I’m never very sure about Joseph’s theology here in this passage. When he says, ‘You plotted evil against me, but God turned it into good,’ at verse 20, I do wonder whether he is just trying to make his brothers feel a bit better about the dreadful thing they did. It reminds me of something positive Lord George MacLeod once said about shipwrecks of timber washed up on the shores of Iona, which helped him to rebuild its abbey. He focussed on the providence of God, rather than on the misery experienced by those who’d either run aground or sunk. And by so doing ran the danger, I think, of wrongly mitigating suffering. Which is not to notice that the main point of this part of the story is Joseph’s spirit of forgiveness.
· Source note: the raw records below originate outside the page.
-- ==== Sys2Proof/Syntax.lean ====
section
/-! DEFINITION. The commands of the block: one constructor per row of spec/opcode_table.json, with the row's operands. A memory
answer carries the tag (`mtag`), the generation tag (`gen`), the error flag and the lines it brings (spec/20 R584, R605); `fab` says
that it comes from the FAP. An RDP command carries the origin tag of its access (`tag`, R33). -/
namespace Sys2Proof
Companion passages to Genesis 50 are to be found at Exodus 13:19:

Moses took the body of Joseph with him, as Joseph had made the Israelites solemnly promise to do. Joseph had said, “When God rescues you, you must carry my body with you from this place”, and Joshua 24:32:

The body of Joseph, which the people of Israel had brought from Egypt, was buried at Shechem, in the piece of land that Jacob had bought from the sons of Hamor, the father of Shechem, for a hundred pieces of silver. This land was inherited by Joseph's descendants.

The numbers in Matthew 16 are a bit of a puzzle, most commentators claiming that the 5 loaves for 5,000 people are a reference to the five books of Moses, and mean that this had been a feeding exclusively for Jewish people; while the 7 loaves for 4,000 people are a reference to the completion of God’s task (7) as the Gospel is then taken to the north, south, east and west (4) i.e. this had been a feeding that included Gentiles.

Yeast is still a powerful symbol within Judaism. I remember once attending a Passover Seder meal a few years ago, when there was a search for any remaining yeast left in the house after it had already been thoroughly swept. Two of my daughters (who were at Primary School at the time) were given the task, and as well as a reward, there was also an expression of joy that the last bit of yeast had now been found. For Jesus, therefore, to have mentioned yeast in the way he does, in order to criticise fellow teachers would, I believe, have been quite incendiary.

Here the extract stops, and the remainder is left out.